In a recent interview with the Nihon Keizai Shimbun, Japan's major economic daily, Mr. Abe said Japan would continue to do business with China, but called China a destabilizing factor in Asia.
"We don't share basic values like freedom and human rights," he said. "If you ask me whether the rule of law is established there, it's not."
By contrast, in a recent speech, Mr. Fukuda said Japan needs to revise its policy toward the rest of Asia. Mentioning the Asia policy that was carried out by his father, Takeo Fukuda, a prime minister in the 1970's, he said that Japan must resume "heart-to-heart" dialogue with its neighbors and ultimately build an East Asian community.
Mr. Fukuda said that Mr. Koizumi's visits to Yasukuni had had no positive effect on Japan.
With the growing criticism against the Yasukuni visits here, Mr. Abe has recently softened his stance. Asked directly whether he would continue the visits as prime minister, he has refused to answer. In the past, he has said that he would want any future prime minister to continue the visits.
In general, Mr. Abe is regarded as ideologically more conservative than Mr. Koizumi. For instance, Mr. Koizumi has stated that he accepts the validity of the postwar Tokyo Trials, which found Japanese guilty of war crimes, including the 14 Class A war criminals enshrined in Yasukuni. In a recent parliamentary debate, Mr. Abe indicated strongly that he did not believe the trials were valid.
Also, in Parliament and in television interviews, asked directly whether Japan had led a war of aggression or liberation in Asia, Mr. Abe has said that he would leave the judgment to future generations or historians.

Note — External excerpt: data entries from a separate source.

-- ==== Sys2Proof/Decode.lean ====
section
/-! DEFINITION. The words of the Compositor ISA (R361 to R364): decoding, and an encoder beside it. The hub's opcode table
gives its rows no bits, so no word of the table's spells a command. -/

namespace Sys2Proof

/-- The command that a word spells by the table's bits: the table gives no row any. -/
def decodeTableWord (_nbits _w : Nat) : Option Instr := none

/-! ### Field values that the ISA knows -/

/-- The numbers of the CSRs (R371); any other is illegal. -/
def csrKnown (k : Nat) : Bool := decide (k ≤ 7) || decide (16 ≤ k ∧ k < 32)

/-- A destination of RECV (R366): even and from g2 to g14. -/
def recvReg (rd : GReg) : Bool := rd != 0 && !rd.getLsbD 0

/-- A branch condition that is not reserved (R364). -/
def condKnown (c : BitVec 4) : Bool := decide (c.toNat < 7)

/-! ### Formats (R361) -/

/-- The register format. -/
def rWord (op : BitVec 6) (rd ra rb : GReg) (fn : BitVec 14) : Word := op ++ rd ++ ra ++ rb ++ fn

/-- The immediate format, and with `cond` in place of `rd` the branch format. -/
def iWord (op : BitVec 6) (rd ra : GReg) (imm : BitVec 18) : Word := op ++ rd ++ ra ++ imm

/-- The word of a Compositor instruction (R363); none for a command that is no instruction. -/
def encodeEngine : Instr → Option Word
  | .add _ _ rd ra rb => some (rWord 0x00 rd ra rb 0)
  | .sub _ _ rd ra rb => some (rWord 0x01 rd ra rb 0)
  | .and _ _ rd ra rb => some (rWord 0x02 rd ra rb 0)
  | .or _ _ rd ra rb => some (rWord 0x03 rd ra rb 0)
  | .xor _ _ rd ra rb => some (rWord 0x04 rd ra rb 0)
  | .sll _ _ rd ra rb => some (rWord 0x05 rd ra rb 0)
  | .srl _ _ rd ra rb => some (rWord 0x06 rd ra rb 0)
  | .sra _ _ rd ra rb => some (rWord 0x07 rd ra rb 0)
  | .slt _ _ rd ra rb => some (rWord 0x08 rd ra rb 0)
  | .sltu _ _ rd ra rb => some (rWord 0x09 rd ra rb 0)
  | .mul _ _ rd ra rb => some (rWord 0x0a rd ra rb 0)
  | .mulhu _ _ rd ra rb => some (rWord 0x0b rd ra rb 0)
  | .divu _ _ rd ra rb => some (rWord 0x0c rd ra rb 0)
  | .remu _ _ rd ra rb => some (rWord 0x0d rd ra rb 0)
  | .bext _ _ rd ra lsb w => some (rWord 0x0e rd ra 0 (0#4 ++ lsb ++ w))
  | .bins _ _ rd ra lsb w => some (rWord 0x0f rd ra 0 (0#4 ++ lsb ++ w))
  | .addi _ _ rd ra imm => some (iWord 0x10 rd ra imm)
  | .andi _ _ rd ra imm => some (iWord 0x11 rd ra imm)
  | .ori _ _ rd ra imm => some (iWord 0x12 rd ra imm)
  | .xori _ _ rd ra imm => some (iWord 0x13 rd ra imm)
  | .slli _ _ rd ra sh => some (iWord 0x14 rd ra (0#13 ++ sh))
  | .srli _ _ rd ra sh => some (iWord 0x15 rd ra (0#13 ++ sh))
  | .srai _ _ rd ra sh => some (iWord 0x16 rd ra (0#13 ++ sh))
  | .lui _ _ rd imm => some (iWord 0x17 rd 0 imm)
  | .lw _ _ rd ra imm => some (iWord 0x18 rd ra imm)
  | .lhu _ _ rd ra imm => some (iWord 0x19 rd ra imm)
  | .lbu _ _ rd ra imm => some (iWord 0x1a rd ra imm)
  | .sw _ _ rd ra imm => some (iWord 0x1b rd ra imm)
  | .sh _ _ rd ra imm => some (iWord 0x1c rd ra imm)
  | .sb _ _ rd ra imm => some (iWord 0x1d rd ra imm)
  | .jalr _ _ rd ra imm => some (iWord 0x1e rd ra imm)
  | .slti _ _ rd ra imm => some (iWord 0x1f rd ra imm)
  | .cas _ _ rd ra rb => some (rWord 0x20 rd ra rb 0)
  | .send _ _ rd ra rb tgt mbx => some (rWord 0x21 rd ra rb (0#6 ++ tgt ++ mbx))
  | .recv _ _ rd mbx => some (rWord 0x22 rd 0 0 (0#10 ++ mbx))
  | .wait _ _ rd ra => some (rWord 0x23 rd ra 0 0)
  | .tbl _ _ rd ra rb d => some (rWord 0x24 rd ra rb (0#11 ++ d))
  | .hash _ _ rd ra rb sel => some (rWord 0x25 rd ra rb (0#13 ++ sel))
  | .crc _ _ rd ra rb alg => some (rWord 0x26 rd ra rb (0#12 ++ alg))
  | .time _ _ rd sel => some (rWord 0x27 rd 0 0 (0#12 ++ sel))
  | .yield _ _ => some (rWord 0x28 0 0 0 0)
  | .csrr _ _ rd csr => some (rWord 0x29 rd 0 0 (0#6 ++ csr))
  | .csrw _ _ ra csr => some (rWord 0x2a 0 ra 0 (0#6 ++ csr))
  | .fence _ _ => some (rWord 0x2b 0 0 0 0)
  | .kick _ _ => some (rWord 0x2c 0 0 0 0)
  | .b _ _ c ra off => some (iWord 0x30 c ra off)
  | .bal _ _ c ra off => some (iWord 0x31 c ra off)
  | _ => none

/-- An instruction whose unused fields are 0 and whose field values are known; else the word is illegal (R362). -/
def guardWord (ok : Bool) (i : Instr) : Option Instr := if ok then some i else none

/-- The instruction that a word spells, for engine `n` (R361, R363); none for an illegal instruction (R362). -/
def decodeEngine (n : EngNo) (ecc : Ecc) (w : Word) : Option Instr :=
  let rd : GReg := w.extractLsb' 22 4
  let ra : GReg := w.extractLsb' 18 4
  let rb : GReg := w.extractLsb' 14 4
  let fn : BitVec 14 := w.extractLsb' 0 14
  let imm : BitVec 18 := w.extractLsb' 0 18
  match (w.extractLsb' 26 6).toNat with
  | 0x00 => guardWord (fn == 0) (.add n ecc rd ra rb)
  | 0x01 => guardWord (fn == 0) (.sub n ecc rd ra rb)
  | 0x02 => guardWord (fn == 0) (.and n ecc rd ra rb)
  | 0x03 => guardWord (fn == 0) (.or n ecc rd ra rb)
  | 0x04 => guardWord (fn == 0) (.xor n ecc rd ra rb)
  | 0x05 => guardWord (fn == 0) (.sll n ecc rd ra rb)
  | 0x06 => guardWord (fn == 0) (.srl n ecc rd ra rb)
  | 0x07 => guardWord (fn == 0) (.sra n ecc rd ra rb)
  | 0x08 => guardWord (fn == 0) (.slt n ecc rd ra rb)
  | 0x09 => guardWord (fn == 0) (.sltu n ecc rd ra rb)
  | 0x0a => guardWord (fn == 0) (.mul n ecc rd ra rb)
  | 0x0b => guardWord (fn == 0) (.mulhu n ecc rd ra rb)
  | 0x0c => guardWord (fn == 0) (.divu n ecc rd ra rb)
  | 0x0d => guardWord (fn == 0) (.remu n ecc rd ra rb)
  | 0x0e => guardWord (rb == 0 && fn.extractLsb' 10 4 == 0)
      (.bext n ecc rd ra (fn.extractLsb' 5 5) (fn.extractLsb' 0 5))
  | 0x0f => guardWord (rb == 0 && fn.extractLsb' 10 4 == 0)
      (.bins n ecc rd ra (fn.extractLsb' 5 5) (fn.extractLsb' 0 5))
  | 0x10 => some (.addi n ecc rd ra imm)
  | 0x11 => some (.andi n ecc rd ra imm)
  | 0x12 => some (.ori n ecc rd ra imm)
  | 0x13 => some (.xori n ecc rd ra imm)
  | 0x14 => guardWord (imm.extractLsb' 5 13 == 0) (.slli n ecc rd ra (imm.extractLsb' 0 5))
  | 0x15 => guardWord (imm.extractLsb' 5 13 == 0) (.srli n ecc rd ra (imm.extractLsb' 0 5))
  | 0x16 => guardWord (imm.extractLsb' 5 13 == 0) (.srai n ecc rd ra (imm.extractLsb' 0 5))
  | 0x17 => guardWord (ra == 0) (.lui n ecc rd imm)
  | 0x18 => some (.lw n ecc rd ra imm)
  | 0x19 => some (.lhu n ecc rd ra imm)
  | 0x1a => some (.lbu n ecc rd ra imm)
  | 0x1b => some (.sw n ecc rd ra imm)
  | 0x1c => some (.sh n ecc rd ra imm)
  | 0x1d => some (.sb n ecc rd ra imm)
  | 0x1e => some (.jalr n ecc rd ra imm)
  | 0x1f => some (.slti n ecc rd ra imm)
  | 0x20 => guardWord (fn == 0) (.cas n ecc rd ra rb)
  | 0x21 => guardWord (fn.extractLsb' 8 6 == 0) (.send n ecc rd ra rb (fn.extractLsb' 4 4) (fn.extractLsb' 0 4))
  | 0x22 => guardWord (recvReg rd && ra == 0 && rb == 0 && fn.extractLsb' 4 10 == 0) (.recv n ecc rd (fn.extractLsb' 0 4))
  | 0x23 => guardWord (rb == 0 && fn == 0) (.wait n ecc rd ra)
  | 0x24 => guardWord (fn.extractLsb' 3 11 == 0) (.tbl n ecc rd ra rb (fn.extractLsb' 0 3))
  | 0x25 => guardWord (fn.extractLsb' 1 13 == 0) (.hash n ecc rd ra rb (fn.extractLsb' 0 1))
  | 0x26 => guardWord (fn.extractLsb' 2 12 == 0 && fn.extractLsb' 0 2 != 3) (.crc n ecc rd ra rb (fn.extractLsb' 0 2))
  | 0x27 => guardWord (ra == 0 && rb == 0 && fn.extractLsb' 2 12 == 0) (.time n ecc rd (fn.extractLsb' 0 2))
  | 0x28 => guardWord (rd == 0 && ra == 0 && rb == 0 && fn == 0) (.yield n ecc)
  | 0x29 => guardWord (ra == 0 && rb == 0 && fn.extractLsb' 8 6 == 0 && csrKnown (fn.extractLsb' 0 8).toNat)
      (.csrr n ecc rd (fn.extractLsb' 0 8))
  | 0x2a => guardWord (rd == 0 && rb == 0 && fn.extractLsb' 8 6 == 0 && csrKnown (fn.extractLsb' 0 8).toNat)
      (.csrw n ecc ra (fn.extractLsb' 0 8))
  | 0x2b => guardWord (rd == 0 && ra == 0 && rb == 0 && fn == 0) (.fence n ecc)
  | 0x2c => guardWord (rd == 0 && ra == 0 && rb == 0 && fn == 0) (.kick n ecc)
  | 0x30 => guardWord (condKnown rd) (.b n ecc rd ra imm)
  | 0x31 => guardWord (condKnown rd) (.bal n ecc rd ra imm)
  | _ => none

/-- The bytes of a device cycle, from the first to the last that its byte enables choose (R291). -/
def runBytes (en : BitVec 64) : Nat := ((List.range 64).filter fun k => en.getLsbD k).getLastD 0 + 1

end Sys2Proof
end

"On the issue of how to define the last great war, I think it's not the government's job," Mr. Abe said in a parliamentary exchange in February.
Though Mr. Fukuda is thought to have the support of moderates and businesspeople, Mr. Abe is believed to be more popular among the actual voters in the September election: party members.
Hiroshi Imazu, a lawmaker who has yet to decide whom to support, said he endorses Mr. Koizumi's tough stance toward China. The leader of a group of lawmakers that supports visits to Yasukuni, Mr. Imazu said that Japan had become diplomatically isolated.
"But I don't think the fault is Koizumi's, but China and South Korea's attitude," he said.
Mr. Abe is considered by party members and the public to be more of a charismatic, Koizumi-style politician capable of appealing directly to voters and carrying the party to victory in general elections. Perhaps because of his age, Mr. Fukuda is regarded as belonging to an older generation of politicians more comfortable making deals in smoke-filled rooms.
"Abe has made himself clear on various issues to the people, while Fukuda seems like an old-style politician," said Jozo Takeda, a legislator in Hyogo Prefecture.
Mr. Abe is also said to enjoy more support in the regional party branches, where members are concerned less with foreign diplomacy than pocketbook issues, especially the widening inequality gap between urban and rural areas.
"We'll make a decision and vote on this issue," said Fumito Murakami, secretary general of Akita Prefecture's party branch. "We don't care about foreign policy."